## Aim of the exercise
A word-for-word copy of the line containing "through TR6 can" and every following line to the end of the data below is all the answer should hold.
★ ★ ★ ★ ★ ★ ★
/-- Divide error. -/
def excDE : Exc := .exn 0#8 none 0#32
/-- Bound range exceeded. -/
def excBR : Exc := .exn 5#8 none 0#32
/-- Invalid opcode. -/
def excUD : Exc := .exn 6#8 none 0#32
/-- Device not available. -/
def excNM : Exc := .exn 7#8 none 0#32
/-- Invalid TSS. -/
def excTS (code : Word16) : Exc := .exn 10#8 (some code) 0#32
/-- Segment not present. -/
def excNP (code : Word16) : Exc := .exn 11#8 (some code) 0#32
/-- Stack fault. -/
def excSS (code : Word16) : Exc := .exn 12#8 (some code) 0#32
/-- General protection. -/
def excGP (code : Word16) : Exc := .exn 13#8 (some code) 0#32
/-- Page fault. -/
def excPF (code : Word16) : Exc := .exn 14#8 (some code) 0#32
/-- Floating-point error. -/
def excMF : Exc := .exn 16#8 none 0#32
/-- Alignment check. -/
def excAC : Exc := .exn 17#8 (some 0#16) 0#32

/-- Raise unless a condition holds. -/
def check (c : Bool) (e : Exc) : M Unit := if c then pure () else throw e

/-- A free value of `w` bits (log entry 9). -/
def draw (w : Nat) : M (BitVec w) := do
  let s ← get
  set { s with freeCtr := s.freeCtr + 1 }
  pure (Config.freeBits w s.freeCtr)

/-- Protection enabled. -/
def State.pe (s : State) : Bool := s.cr0Bit 0
/-- The VM flag. -/
def State.vm (s : State) : Bool := s.eflags.getLsbD 17
/-- Real Mode: CR0.PE = 0. -/
def State.real (s : State) : Bool := !s.pe
/-- Virtual 8086 Mode: PE = 1 and VM = 1. -/
def State.v86 (s : State) : Bool := s.pe && s.vm
/-- Protected Mode with VM = 0. -/
def State.prot (s : State) : Bool := s.pe && !s.vm
/-- Paging enabled. -/
def State.paging (s : State) : Bool := s.cr0Bit 31

/-- A20M# (20_memory.md R122): bit 20 is forced to 0 in Real Mode; its effect elsewhere is undefined, and the model
stops (93_implementation_defined.md U20). DESIGN CHOICE (log entry 35). -/
def maskA20 (a : Word32) : M Word32 := do
  let s ← get
  if !s.pins.a20m then pure a
  else if s.real then pure (a &&& 0xFFEFFFFF#32)
  else throw (.stop .a20OutsideRealMode)

/-- Read `n` bytes at a physical address, aligned structures of the paging unit. -/
def physRead (a : Word32) (cacheable locked : Bool) : Nat → M (List Byte)
  | 0 => pure []
  | n + 1 => do
    let p ← maskA20 a
    let s ← get
    let (v, t) := s.readPhys p cacheable locked
    set t
    let rest ← physRead (a + 1#32) cacheable locked n
    pure (v :: rest)

/-- Set bits in the bytes from a physical address on, with locked read-modify-writes made at once. -/
def physOr (a : Word32) : List Byte → M Unit
  | [] => pure ()
  | b :: t => do
    let p ← maskA20 a
    modify fun s => s.updatePhys p (· ||| b)
    physOr (a + 1#32) t

/-- The doubleword of a page table. -/
def physDword (a : Word32) (cacheable locked : Bool) : M Word32 := do
  let l ← physRead a cacheable locked 4
  pure (BitVec.ofNat 32 (ofBytes l))

def TlbSet.get (c : TlbSet) : Way → TlbEntry
  | .w0 => c.w0
  | .w1 => c.w1
  | .w2 => c.w2
  | .w3 => c.w3

def TlbSet.put (c : TlbSet) (w : Way) (x : TlbEntry) : TlbSet :=
  match w with
  | .w0 => { c with w0 := x }
  | .w1 => { c with w1 := x }
  | .w2 => { c with w2 := x }
  | .w3 => { c with w3 := x }

def TlbSet.victim (c : TlbSet) : Way :=
  victimOf c.w0.valid c.w1.valid c.w2.valid c.w3.valid c.lru

/-- The ways that satisfy a test. -/
def TlbSet.matching (c : TlbSet) (p : TlbEntry → Bool) : List Way :=
  [Way.w0, .w1, .w2, .w3].filter fun w => p (c.get w)

/-- The TLB set of a linear address: bits 14 to 12 (71 R1103). -/
def tlbIndex (lin : Word32) : Nat := (lin.extractLsb' 12 3).toNat
/-- The TLB tag of a linear address: bits 31 to 15. -/
def tlbTag (lin : Word32) : BitVec 17 := lin.extractLsb' 15 17

def State.tlbSetAt (s : State) (i : Nat) : TlbSet := sparseGet .blank s.tlb i
def State.putTlbSet (s : State) (i : Nat) (c : TlbSet) : State := { s with tlb := sparseSet s.tlb i c }

/-- The one way whose valid entry has the tag of a linear address: a tag held twice does not hit (71 R1104). -/
def TlbSet.hit (c : TlbSet) (tag : BitVec 17) : Option Way :=
  match c.matching (fun e => e.valid && e.tag == tag) with
  | [w] => some w
  | _ => none

/-- Flush the whole TLB (21 R267 c). DESIGN CHOICE (log entry 45): the LRU bits of every set become 0, as at reset and as those
of the cache do when it is flushed (71 R1101). -/
def State.flushTlb (s : State) : State := { s with tlb := [] }

/-- Invalidate the TLB entries of one page (INVLPG, 21 R267 c). Where several entries of the set hold the page, as writes through TR6 can
leave them, all of them become invalid: 21 R267 and 41 R466 speak of one entry. DESIGN CHOICE (log entry 66). -/
def State.invalidatePage (s : State) (lin : Word32) : State :=
  let c := s.tlbSetAt (tlbIndex lin)
  let f := fun e : TlbEntry => if e.tag == tlbTag lin then { e with valid := false } else e
  s.putTlbSet (tlbIndex lin) { c with w0 := f c.w0, w1 := f c.w1, w2 := f c.w2, w3 := f c.w3 }

/-- Is the access permitted by the combined attributes (21 R263)? -/
def pagePermits (s : State) (us rw write user : Bool) : Bool :=
  if user then us && (!write || rw) else !(write && !rw && s.cr0Bit 16)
★ ★ ★ ★ ★ ★ ★
## Solution to this problem
/-- Invalidate the TLB entries of one page (INVLPG, 21 R267 c). Where several entries of the set hold the page, as writes through TR6 can
leave them, all of them become invalid: 21 R267 and 41 R466 speak of one entry. DESIGN CHOICE (log entry 66). -/
def State.invalidatePage (s : State) (lin : Word32) : State :=
  let c := s.tlbSetAt (tlbIndex lin)
  let f := fun e : TlbEntry => if e.tag == tlbTag lin then { e with valid := false } else e
  s.putTlbSet (tlbIndex lin) { c with w0 := f c.w0, w1 := f c.w1, w2 := f c.w2, w3 := f c.w3 }

/-- Is the access permitted by the combined attributes (21 R263)? -/
def pagePermits (s : State) (us rw write user : Bool) : Bool :=
  if user then us && (!write || rw) else !(write && !rw && s.cr0Bit 16)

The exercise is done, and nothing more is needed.